Диссертация, защита… – думал Илья, – он и так пошел ради нее на недопустимые, мучительные компромиссы. Однако, и устоять перед женской просьбой Илья не мог…
– Ну, до защиты тебе не о чем беспокоиться, мне просто не до того будет, – уклонился он.
Из дома Илья вылетел в Новосибирск. Пять часов полета, за которые день успел превратиться в ночь, а ночь – разгореться в утро, перенесли Снегина так далеко, в такие недра, что он был искренне удивлен, встретив в чистеньком дачеподобном Академгородке привычных для глаза очкариков в серых костюмах, с белыми планками на груди, преисполненных кастового достоинства. Более того, тут оказалось десятка два «демократов», какой-то француз, «давний друг Советского Союза» и очень «прогрессивный философ и общественный деятель» Исландии.
Не успел «международный форум» по-настоящему открыться, как Илья потерял к нему всякий интерес. Галин хлопотал, знакомил его с будущими оппонентами, рекламировал себя, расхваливая своего талантливого ученика, а ученик норовил убежать на берег реки, в лес, в Новосибирск и пару раз на день заглянуть на почту. Вскоре курносая, широколицая девушка в окошке стала встречать его улыбкой сожаления и покачивать головой. Но однажды, излучая счастье, она подарила ему два письма сразу. Мир вспыхнул и завертелся праздничным фейерверком. У Ильи едва хватило сил выйти и разыскать скамейку.

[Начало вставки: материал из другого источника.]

-- ==== Sys2Proof/Tests/Slice0.lean ====
section
/-! SUPPORT. Tests: ill-formed commands that the check refuses, instruction words written out from the encoding tables,
the worked examples of the manual, and states that meet the hypotheses of the statements. -/

namespace Sys2Proof.Tests

open Sys2Proof Sys2Proof.Machine
open Host (Outcome)

set_option maxRecDepth 100000
set_option Elab.async false

/-- The state after a step that goes on. -/
def next? (o : Outcome State Fault Refusal) : Option State := match o with | .next t => some t | _ => none

/-- Whether a step stops because the unit does not exist. -/
def unknownUnit (o : Outcome State Fault Refusal) : Bool := match o with | .fault .noSuchUnit => true | _ => false

/-! ### Ill-formed commands -/

/-- Fields of an issue slot at a site. -/
def at_ (site : Nat) : Issue := { site, pr := 0, pn := 0, wm := 0, sb := 0 }

/-- One command for each unit number that well-formedness bounds, at the first value out of range. -/
def illFormed : List Instr :=
  [.ctlNop (at_ 576) { z := 0 }, .taskStart 576, .triggerFire 576 0, .triggerFire 0 32, .wheelWatchdog 576,
   .memoryAccessComplete 576 0 0 .clean, .tileLoadComplete 576 .clean, .drainStart 576 0, .drainStart 0 2,
   .overflowReplay 0 2, .drainComplete 576 1, .predictedTileOpen 0 2, .streamEntryFetch ⟨576, 0⟩,
   .streamEntryPresent 0 16 .clean, .vectorComplete 576, .dmaDescriptor 36 .clean, .dmaChGo (.os 0) 36 0,
   .dmaChStop (.os 0) 0 32, .upAccApply 576 0 0 .clean, .reductionReport 8 0, .endOfReductionMark 8 0, .verdict 8,
   .planisherTileUpdate 12 .clean, .clearPass 12, .trustRatio 8, .planisherUpdateCompletion 12,
   .captureComplete 36 .clean, .vetchTileEvolve 36 .clean, .changeList 12 .clean, .vetchTileWrite 36, .stepBoundary 8,
   .cutConsistent 8, .pageUndoCopy 8 0, .plannedFence 576, .replayStartMark 36, .planStartMark 36, .stepMark 36,
   .boundaryMark 36, .phaseTimeRecordWrite 596 0, .ingestRecord 8, .closeRecord 8, .ingProdWrite (.host 0) 8 0,
   .ingCfgWrite (.host 0) 8 8 0 0, .sqTailDoorbell (.host 0) 0 8 8 0 0, .cqHeadWrite (.host 0) 8 0 8 0 0, .unload 8 0,
   .stop 0 8, .resume 8 0, .exportCut 0 8, .wallMark 8 0, .query 0 8, .ingotExpGo (.host 0) 8 8 0 0, .exportEnd 8,
   .validatorRequest (.host 0) 8 8 0 0, .mbxWdogWrite (.os 0) 8 8 0 0, .osWatchdogExpiry 8,
   .hostApertureAccess 8 0 4 none, .hostRequestFault 8 .other .timeout, .ideStreamInsecure 0 2, .functionLevelReset 8,
   .hotReset 8, .linkDown { port := 8, perst := false }, .d3hotEntry 8, .doeSpdmMessage 8 [], .inputFilterEnter 4, .inputFilterLeave 4,
   .inputHeldAlert 4, .sensorSample 154 none, .sensorSample 192 none, .throttleStepUp 36, .clockStepSwitch 36,
   .rampComplete 36, .idleWindDown 48, .islandClockLoss 60, .handshakeTimeout 60, .droopBeyondLimit 36,
   .coreStateError 576 .uncorrected, .memoryControllerFault 12, .spineFault 8, .sliceScrubRead ⟨576, 0⟩ .clean,
   .packageScrubRead 12 .clean]

theorem test_wf_refuses_ill_formed : ∀ c ∈ illFormed, c.wf = false := by decide +kernel

theorem test_ill_formed_faults : ∀ c ∈ illFormed, unknownUnit (exec c State.reset) = true := by decide +kernel

theorem test_no_word_spells_a_command : decodeTableWord 64 0x1600002884000000 = none := by decide

/-! ### Instruction words, field by field (Tables 1, 2 and 5 of Instruction Set Encodings) -/

/-- The common fields: class, operation, predicate 5 inverted, wait mask 0x81, scoreboard entry 6. -/
def head (cls : BitVec 4) (op : BitVec 6) (sb : BitVec 3) : BitVec 25 := cls ++ op ++ 5#3 ++ 1#1 ++ 0x81#8 ++ sb

/-- The fields of `head` as the decoder gives them. -/
def hi (sb : BitVec 3) : Issue := { site := 7, pr := 5, pn := 1, wm := 0x81, sb := sb }

theorem test_words_control :
    decode 7 (head 0 0 0 ++ 0#39) = some (.ctlNop (hi 0) { z := 0 }) ∧
    decode 7 (head 0 3 0 ++ 0x2345#14 ++ 0#4 ++ 9#4 ++ 0#17) =
      some (.ctlJal (hi 0) { tgt := 0x2345, ra := 0, rd := 9, z := 0 }) ∧
    decode 7 (head 0 10 0 ++ 0x155#9 ++ 0x2A#6 ++ 0xBEEF#16 ++ 0#4 ++ 0#1 ++ 0#3) =
      some (.ctlSig (hi 0) { c := 0x155, k := 0x2A, n := 0xBEEF, ra := 0, cr := 0, z := 0 }) := by decide +kernel

theorem test_words_scalar :
    decode 7 (head 1 0x1A 6 ++ 0#4 ++ 13#4 ++ 5#4 ++ 1#1 ++ 0x3FFFFF8#26) =
      some (.scSt (hi 6) { rd := 0, ra := 13, rb := 5, ib := 1, imm := 0x3FFFFF8 }) ∧
    decode 7 (head 1 1 0 ++ 7#4 ++ 5#4 ++ 6#4 ++ 0#1 ++ 0#26) =
      some (.scSub (hi 0) { rd := 7, ra := 5, rb := 6, ib := 0, imm := 0 }) := by decide +kernel

theorem test_words_matrix :
    decode 7 (head 2 0 6 ++ 1#1 ++ 0x2B#6 ++ 9#4 ++ 2#2 ++ 0#26) =
      some (.mxLdw (hi 6) { bk := 1, td := 0x2B, rt := 9, pc := 2, z := 0 }) ∧
    decode 7 (head 2 2 0 ++ 1#1 ++ 0#1 ++ 1#1 ++ 0x13#5 ++ 0x15#5 ++ 0xA#4 ++ 2#3 ++ 0#2 ++ 1#1 ++ 0#16) =
      some (.mxMul (hi 0) { tl := 1, bk := 0, t := 1, m := 0x13, r0 := 0x15, q := 0xA, sf := 2, pc := 0, pd := 1, z := 0 }) := by
  decide +kernel

theorem test_words_vector :
    decode 7 (head 5 0 0 ++ 0x1B#5 ++ 0x0E#5 ++ 0x15#5 ++ 0#1 ++ 0#5 ++ 2#2 ++ 1#2 ++ 1#1 ++ 1#1 ++ 0x003#12) =
      some (.vAdd (hi 0) { vd := 0x1B, va := 0x0E, vb := 0x15, bs := 0, vc := 0, ty := 2, rm := 1, ieee := 1, cs := 1, cnt := 3 }) := by
  decide +kernel

theorem test_words_streams_dma_reduction :
    decode 7 (head 6 0 6 ++ 0xA#4 ++ 1#4 ++ 2#4 ++ 3#4 ++ 4#4 ++ 0#19) =
      some (.stReq (hi 6) { q := 0xA, ra := 1, rb := 2, rc := 3, rd := 4, z := 0 }) ∧
    decode 7 (head 7 0 6 ++ 0x15#5 ++ 9#4 ++ 0#30) = some (.dmGo (hi 6) { ch := 0x15, ra := 9, z := 0 }) ∧
    decode 7 (head 8 0 6 ++ 1#4 ++ 2#4 ++ 3#4 ++ 4#4 ++ 0x11#5 ++ 0x02#5 ++ 0#1 ++ 1#1 ++ 0#1 ++ 0#1 ++ 0#4 ++ 0#5) =
      some (.upAcc (hi 6) { ra := 1, rb := 2, rx := 3, rd := 4, blk := 0x11, rows := 2, nx := 0, init := 1, last := 0, pb := 0
                            rp := 0, z := 0 }) := by decide +kernel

Она получает его письма и очень счастлива, но почему он не отвечает на ее вопросы? Поэтому они с Барбарой и Карелом решили взять на себя всю ответственность. Почти все уже подготовлено: домик лесника в Татрах, квартира Карела в Варшаве, пансионат на берегу моря и, конечно же, Краков – всего на неделю. Папа еще слаб, и для него Илья будет гостем Карела, но она надеется… Он должен заказать телеграфом билет на пятое августа и послать им телеграмму, его обязательно встретят. Мама его заранее любит и посылает самый теплый привет… Про себя говорить она не может – не хватает слов: «Только то могу сказать, что люблю безумно, считаю каждый день и не знаю, доживу ли».

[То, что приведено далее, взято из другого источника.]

-- ==== Sys2Proof/Machine/Operands.lean ====
section
/-! DEFINITION. The operand forms: which element of the state a host-port address names (20_memory.md R51–R53), and the
byte lanes of a multi-byte register (R59). -/

namespace Sys2Proof.Machine

/-- The entries of the address map (20_memory.md R51). -/
inductive Region where
  | raster (y : Fin 16) (x : Fin 23)
  | rwLo
  | rwHi
  | rhLo
  | rhHi
  | cmd
  | status
  | mask
  | outLen
  | fcount (k : Fin 4)
  | bcount (k : Fin 4)
  | out (k : Fin 41)
  | cur (i : Fin 8) (j : Fin 5)
  | prev (i : Fin 8) (j : Fin 5)
  | reserved
  deriving DecidableEq, Repr

/-- The entry an address falls in (R51, with R52 for RASTER and R53 for CUR and PREV). Every address not listed is
reserved (R58). -/
def region (a : Addr) : Region :=
  if h : a.toNat ≤ 0x16F then .raster ⟨a.toNat / 23, by omega⟩ ⟨a.toNat % 23, by omega⟩
  else if a.toNat = 0x180 then .rwLo
  else if a.toNat = 0x181 then .rwHi
  else if a.toNat = 0x182 then .rhLo
  else if a.toNat = 0x183 then .rhHi
  else if a.toNat = 0x184 then .cmd
  else if a.toNat = 0x185 then .status
  else if a.toNat = 0x186 then .mask
  else if a.toNat = 0x187 then .outLen
  else if h : 0x188 ≤ a.toNat ∧ a.toNat ≤ 0x18B then .fcount ⟨a.toNat - 0x188, by omega⟩
  else if h : 0x18C ≤ a.toNat ∧ a.toNat ≤ 0x18F then .bcount ⟨a.toNat - 0x18C, by omega⟩
  else if h : 0x190 ≤ a.toNat ∧ a.toNat ≤ 0x1B8 then .out ⟨a.toNat - 0x190, by omega⟩
  else if h : 0x1C0 ≤ a.toNat ∧ a.toNat ≤ 0x1E7 then
    .cur ⟨(a.toNat - 0x1C0) / 5, by omega⟩ ⟨(a.toNat - 0x1C0) % 5, by omega⟩
  else if h : 0x200 ≤ a.toNat ∧ a.toNat ≤ 0x227 then
    .prev ⟨(a.toNat - 0x200) / 5, by omega⟩ ⟨(a.toNat - 0x200) % 5, by omega⟩
  else .reserved

/-- The address of CMD (R51). -/
def cmdAddr : Addr := 0x184#10

/-- The address of STATUS (R51). -/
def statusAddr : Addr := 0x185#10

/-- The address of the sample of pixel `(x, y)`: `y × 23 + x` (R52). -/
def rasterAddr (y : Fin 16) (x : Fin 23) : Addr := BitVec.ofNat 10 (y.val * 23 + x.val)

/-- The address of `CUR[i][j]` (R53). -/
def curAddr (i : Fin 8) (j : Fin 5) : Addr := BitVec.ofNat 10 (0x1C0 + 5 * i.val + j.val)

/-- The address of `PREV[i][j]` (R53). -/
def prevAddr (i : Fin 8) (j : Fin 5) : Addr := BitVec.ofNat 10 (0x200 + 5 * i.val + j.val)

/-- The address of `OUT[k]` (R51). -/
def outAddr (k : Fin 41) : Addr := BitVec.ofNat 10 (0x190 + k.val)

/-- Byte `k` of a 32-bit register, `v[8k+7 : 8k]` (R56, R59). -/
def countByte (v : Count) (k : Fin 4) : Byte := v.extractLsb' (8 * k.val) 8

/-- The low byte of a 16-bit register (R51, R59). -/
def loByte (v : Dim) : Byte := v.extractLsb' 0 8

/-- The high byte of a 16-bit register (R51, R59). -/
def hiByte (v : Dim) : Byte := v.extractLsb' 8 8

/-- `v[7:0] <- d` (R57). -/
def withLo (v : Dim) (d : Byte) : Dim := (v &&& 0xFF00#16) ||| d.setWidth 16

/-- `v[15:8] <- d` (R57). -/
def withHi (v : Dim) (d : Byte) : Dim := (v &&& 0x00FF#16) ||| d.setWidth 16 <<< 8

/-- `RASTER[y][x] <- d` (R57). -/
def withSample (r : Raster) (y : Fin 16) (x : Fin 23) (d : Byte) : Raster := r.set y (r[y].set x d)

end Sys2Proof.Machine
end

Илью разморило сладким, сонным счастьем. Боже, неужели?! Через восемь дней… Сколько это часов? Двести двенадцать, да полдня уже прошло, да шесть часов он нагонит… впрочем, нет – плюс шесть часов. Если на вокзал придут родители, он будет по-английски сдержан… только скажет матери потихоньку: «Мадам, я буду счастлив стать вашим сыном», нет что-нибудь попроще… Тьфу! К черту всю великосветскую игру! Он схватит Анжелику на руки и будет целовать на виду у всей Варшавы…

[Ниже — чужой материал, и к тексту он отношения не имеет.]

-- ==== Sys2Proof/Machine/Packer.lean ====
section
/-! DEFINITION. The frame packer and PACK (40_packer.md). -/

namespace Sys2Proof.Machine

/-- A raster is acceptable when RW = 23 and RH = 16 (R90). -/
def Block.geometryOk (b : Block) : Bool :=
  b.rw = BitVec.ofNat 16 Config.frameW && b.rh = BitVec.ofNat 16 Config.frameH

/-- The raster column of local column `dx` of block `b`: `x_from + dx`, `x_from = 6 × (b mod 4)` (R91). -/
def pixelX (b : Fin 8) (dx : Fin 5) : Fin 23 := ⟨Config.colStride * (b.val % Config.gridCols) + dx.val, by
  have := dx.isLt; have := b.isLt; simp only [Config.colStride, Config.gridCols]; omega⟩

/-- The raster row of local row `dy` of block `b`: `y_from + dy`, `y_from = 8 × (b / 4)` (R91). -/
def pixelY (b : Fin 8) (dy : Fin 8) : Fin 16 := ⟨Config.blockH * (b.val / Config.gridCols) + dy.val, by
  have := dy.isLt; have := b.isLt; simp only [Config.blockH, Config.gridCols]; omega⟩

/-- A pixel is on exactly when its sample is 0 (R93). -/
def pixelOn (r : Raster) (y : Fin 16) (x : Fin 23) : Bool := r[y][x] = 0x00#8

/-- The local index `i = (y - y_from) × 5 + (x - x_from)`, 0..39 (R94). -/
def localIndex (dy : Fin 8) (dx : Fin 5) : Fin 40 := ⟨dy.val * Config.blockW + dx.val, by
  have := dy.isLt; have := dx.isLt; simp only [Config.blockW]; omega⟩

/-- `B[i / 8] <- B[i / 8] | (1 << (7 - i mod 8))` (R96). -/
def setLocal (B : PackedBlock) (i : Fin 40) : PackedBlock :=
  B.set (i.val / 8) (B[i.val / 8] ||| 1#8 <<< (7 - i.val % 8))

/-- The inner body of R96's loops: one pixel of one block. -/
def packPixel (r : Raster) (b : Fin 8) (dy : Fin 8) (B : PackedBlock) (dx : Fin 5) : PackedBlock :=
  if pixelOn r (pixelY b dy) (pixelX b dx) then setLocal B (localIndex dy dx) else B

/-- `PackBlock(b)` (R96): the two loops, rows outside, columns inside. -/
def packBlock (r : Raster) (b : Fin 8) : PackedBlock :=
  (List.finRange 8).foldl (fun B dy => (List.finRange 5).foldl (packPixel r b dy) B) (Vector.replicate 5 0x00#8)

/-- `PackFrame()` (R96, R97): a function of RASTER alone. -/
def packFrame (r : Raster) : PackedFrame := Vector.ofFn fun b => packBlock r b

/-- PACK (R98): the geometry check, then CUR and CUR_VALID. -/
def Block.pack (b : Block) : Block :=
  if b.geometryOk then { b with cur := packFrame b.raster, curValid := true }
  else { b with curValid := false }.raise .geometryMismatch

/-- PACK, written to CMD (R98, 42_sequencing.md R130). -/
def execPack (s : State) : Result := s.onBlock (unlessFaulted Block.pack)

end Sys2Proof.Machine
end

Он вылетел в Москву за день до закрытия симпозиума, чтобы второго августа рано утром быть в ОВИРе. Получить паспорт, заехать в польское посольство, а оттуда – в Интурист за билетом, и два дня на сборы.
Глава XXXIII
С того мгновения, как самолет оторвался от земли, пульс Ильи не опускался ниже ста, как будто это его сердце тащило тяжелую машину. День и ночь перемешались, но это не имело никакого значения – главное, что, согласно календарю и часам, он действительно второго числа в семь часов утра занял очередь в ОВИРе.
Второе августа 1968 года было пятницей.
Если бы он не был таким прожженым индивидуалистом и не пользовался каждой возможностью уединиться, если бы он, как все смертные, потолкался в очереди и послушал разговоры весьма осведомленных людей… Но что об этом говорить – тогда он не был бы Ильей Снегиным, я не взялся бы писать о нем, и нам было бы безразлично, как он перенес удар.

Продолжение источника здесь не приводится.